Find the line containing "theorem moored_inv (m" in the records below. Copy exactly that line and each one after it, ending at the line containing "let s := asking (reqOf 1 0) State.reset", and nothing more.

[Saved data entries]
———
-- ==== Sys2Proof/Tests/Slice0.lean ====
section
/-! SUPPORT. Tests/Slice0.lean: the model's own tests: a term that each check of WellFormed refuses; small tests whose expected
values are worked out by hand from the rules named; and, for every statement with hypotheses, a concrete state and operands that
meet them. -/

namespace Sys2Proof.Machine

/-! ### Helpers -/

theorem reset_inv : State.reset.Inv :=
  ⟨⟨lanternsOk_reset, funcsOk_reset, rfl, rfl, rfl, rfl⟩, rfl⟩

def box0 : Mbox := ⟨0, 0⟩

/-- A request of an opcode and a mooring with tag 7, in a mailbox of the PF in full service. -/
def reqOf (op id : Nat) : Request := ⟨op, false, 0, 0, 7, id, 0, 7 * 2 ^ 61, 4096, 1, true, 0, []⟩

/-- A state in full service whose PF mailbox holds a request, with completion queue 0 bound in host memory. -/
def asking (r : Request) (s : State) : State :=
  modQueue (modMbox (modBoot s (fun b => { b with
    state := 2
    keeperUp := true })) box0 (fun x => { x with req := some r })) 0 0 (fun q => { q with
      bound := true
      base := 7 * 2 ^ 61
      log2n := 6
      vector := 1
      modCount := 1 })

theorem asking_inv (r : Request) {s : State} (h : s.Inv) : (asking r s).Inv := inv_modQueue (inv_modMbox (inv_modBoot h))

theorem asked {s : State} {m : Mbox} {op : Nat} {r : Request}
    (h : (mboxAt s m).req = some r ∧ r.opcode = op ∧ keeperExamines s = true ∧ firstInLine s r = true ∧ commandCheck s m.func r = none) : Asked s m op r := h

/-- The descriptor of mooring 5, of a kind, on one module, for bundle 1; and the mooring. -/
def desc5 (kind : Nat) : MDesc :=
  ⟨5, kind, 1, 0, 0, 2, 1000, 1, 5, List.replicate 4 ⟨0, 1, 0, false⟩, List.replicate 16 0xFFFFFFFF, true⟩

def bundle1 : Bundle := ⟨1, 0, 1, 64, 0, [], ⟨0, 1000, [], [], [], [], [], [], [], [], [], [], [], [], 0⟩⟩

def moorOf (kind : Nat) : Mooring := newMooring State.reset (desc5 kind) bundle1 (0, 0) 1 [] ⟨[], [], [], [], []⟩ 0

/-- A state with a mooring and its bundle. -/
def moored (m : Mooring) (s : State) : State :=
  { s with
    moorings := [m]
    keeper := { s.keeper with bundles := [bundle1] } }

theorem moored_inv (m : Mooring) {s : State} (h : s.Inv) : (moored m s).Inv := h

/-- Lantern 0 there, with changes. -/
def lit (f : Lantern → Lantern) (s : State) : State := modLantern s 0 (fun x => f { x with phys := some 0 })

theorem lit_inv {f : Lantern → Lantern} (hf : ∀ x : Lantern, x.Ok → (f x).Ok) {s : State} (h : s.Inv) : (lit f s).Inv :=
  inv_modLantern (fun x hx => hf { x with phys := some 0 } hx) h

/-! ### Witnesses: requests and settings -/

theorem witness_RefusedRequestIsOnlyAnswered :
    let s := asking (reqOf 0x0063 0) (modMbox State.reset ⟨1, 0⟩ (fun x => { x with req := some (reqOf 0x0063 0) }))
    mailboxOf (.setSplit ⟨1, 0⟩ 2) = some (⟨1, 0⟩, 0x0063) ∧ Mbox.ok ⟨1, 0⟩ = true ∧ s.Inv ∧
    (mboxAt s ⟨1, 0⟩).req = some (reqOf 0x0063 0) ∧ keeperExamines s = true ∧
    firstInLine s (reqOf 0x0063 0) = true ∧ commandCheck s 1 (reqOf 0x0063 0) = some 0x13 :=
  ⟨rfl, rfl, asking_inv _ (inv_modMbox reset_inv), by decide, by decide, by decide, by decide⟩

theorem witness_NoRequestNoEffect :
    mailboxOf (.nop box0) = some (box0, 1) ∧ (mboxAt State.reset box0).req = none ∧
    (mboxAt (asking (reqOf 2 0) State.reset) box0).req = some (reqOf 2 0) ∧ (reqOf 2 0).opcode ≠ 1 ∧
    keeperExamines State.reset = false ∧
    (let later : Request := { reqOf 0x25 5 with serial := 1 }
     let s := modMbox (asking (reqOf 0x25 5) State.reset) ⟨0, 1⟩ (fun x => { x with req := some later })
     (mboxAt s ⟨0, 1⟩).req = some later ∧ firstInLine s later = false) := by decide

theorem witness_CommandChecks :
    let s := asking (reqOf 1 0) State.reset
    cmdInfo 0x9999 = none ∧ (cmdInfo 0x0011).map (·.early) = some false ∧ (modBoot s (fun b => { b with state := 1 })).boot.state = 1 ∧
    s.boot.state = 2 ∧ (cmdInfo 0x0063).map (·.cls) = some .O ∧ (cmdInfo 0x0025).map (·.cls) = some .T ∧ mooringAt s 0 = none ∧
    (cmdInfo 0x0010).map (fun i => (i.cls, i.long)) = some (.A, true) ∧ completionBound s 0 1 = false ∧
    (cmdInfo 0x0020).map (fun i => (i.cls, i.long)) = some (.A, true) ∧ oversize s = false ∧ (reqOf 0x20 0).ok = true ∧
    (let big := modBoot s (fun b => { b with sizes := [4, 32, 32, 17] })
     oversize big = true ∧ big.boot.state = 2) := by decide

theorem witness_NopAndIdentify :
    (asking (reqOf 1 0) State.reset).Inv ∧ Asked (asking (reqOf 1 0) State.reset) box0 1 (reqOf 1 0) ∧
    Asked (asking (reqOf 2 0) State.reset) box0 2 (reqOf 2 0) :=
  ⟨asking_inv _ reset_inv, asked (by decide), asked (by decide)⟩

/-- A host window of the PF at index 0, 2^40 bytes. -/
def windowed (s : State) : State := modKeeper (modFunc s 0 (fun x => { x with bme := true })) (fun k => { k with hwins := [⟨0, 0, 0, 2 ^ 40, true, true⟩] })

theorem windowed_inv {s : State} (h : s.Inv) : (windowed s).Inv := inv_modKeeper (inv_modFunc (fun _ h => h) h)

/-- A command of tag 9 outstanding in completion queue 0 of the PF for a mooring. -/
def long9 (cq id : Nat) (k : OpKind) : LongOp := ⟨0, 9, 0x0025, cq, id, 0, 0, 0, k, 0, 0, none, none, none⟩

def withOp (o : LongOp) (s : State) : State := modKeeper s (fun k => { k with ops := [o] })

theorem witness_QueueBinding :
    let s := windowed (asking (reqOf 3 0) State.reset)
    let u := asking (reqOf 4 0) State.reset
    s.Inv ∧ u.Inv ∧ (withOp (long9 15 0 .close) u).Inv ∧ Asked s box0 3 (reqOf 3 0) ∧ Asked u box0 4 (reqOf 4 0) ∧
    Asked (withOp (long9 15 0 .close) u) box0 4 (reqOf 4 0) ∧
    (7 * 2 ^ 61 + 2 ^ 21) % (32 * 2 ^ 16) = 0 ∧ ringPlaceOk s 0 (7 * 2 ^ 61 + 2 ^ 21) (32 * 2 ^ 16) = true ∧
    ringPlaceOk s 0 (7 * 2 ^ 61 + 2 ^ 40) (32 * 2 ^ 6) = false ∧
    queueNamed u 0 15 = false ∧ queueNamed (withOp (long9 15 0 .close) u) 0 15 = true :=
  ⟨windowed_inv (asking_inv _ reset_inv), asking_inv _ reset_inv, asking_inv _ reset_inv, asked (by decide), asked (by decide), asked (by decide),
    by decide, by decide, by decide, by decide, by decide⟩

/-- A virtual function's mailbox with a request, in full service. -/
def box1 : Mbox := ⟨1, 3⟩

def askingVf (r : Request) (s : State) : State := modMbox (asking r s) box1 (fun x => { x with req := some r })

theorem askingVf_inv (r : Request) {s : State} (h : s.Inv) : (askingVf r s).Inv := inv_modMbox (asking_inv r h)

def eightWindows (s : State) : State :=
  modKeeper s (fun k => { k with hwins := (List.range 8).map (fun i => ⟨i, 1, 0, 4096, true, true⟩) })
———
• RESULT OF THE EXERCISE:
theorem moored_inv (m : Mooring) {s : State} (h : s.Inv) : (moored m s).Inv := h

/-- Lantern 0 there, with changes. -/
def lit (f : Lantern → Lantern) (s : State) : State := modLantern s 0 (fun x => f { x with phys := some 0 })

theorem lit_inv {f : Lantern → Lantern} (hf : ∀ x : Lantern, x.Ok → (f x).Ok) {s : State} (h : s.Inv) : (lit f s).Inv :=
  inv_modLantern (fun x hx => hf { x with phys := some 0 } hx) h

/-! ### Witnesses: requests and settings -/

theorem witness_RefusedRequestIsOnlyAnswered :
    let s := asking (reqOf 0x0063 0) (modMbox State.reset ⟨1, 0⟩ (fun x => { x with req := some (reqOf 0x0063 0) }))
    mailboxOf (.setSplit ⟨1, 0⟩ 2) = some (⟨1, 0⟩, 0x0063) ∧ Mbox.ok ⟨1, 0⟩ = true ∧ s.Inv ∧
    (mboxAt s ⟨1, 0⟩).req = some (reqOf 0x0063 0) ∧ keeperExamines s = true ∧
    firstInLine s (reqOf 0x0063 0) = true ∧ commandCheck s 1 (reqOf 0x0063 0) = some 0x13 :=
  ⟨rfl, rfl, asking_inv _ (inv_modMbox reset_inv), by decide, by decide, by decide, by decide⟩

theorem witness_NoRequestNoEffect :
    mailboxOf (.nop box0) = some (box0, 1) ∧ (mboxAt State.reset box0).req = none ∧
    (mboxAt (asking (reqOf 2 0) State.reset) box0).req = some (reqOf 2 0) ∧ (reqOf 2 0).opcode ≠ 1 ∧
    keeperExamines State.reset = false ∧
    (let later : Request := { reqOf 0x25 5 with serial := 1 }
     let s := modMbox (asking (reqOf 0x25 5) State.reset) ⟨0, 1⟩ (fun x => { x with req := some later })
     (mboxAt s ⟨0, 1⟩).req = some later ∧ firstInLine s later = false) := by decide

theorem witness_CommandChecks :
    let s := asking (reqOf 1 0) State.reset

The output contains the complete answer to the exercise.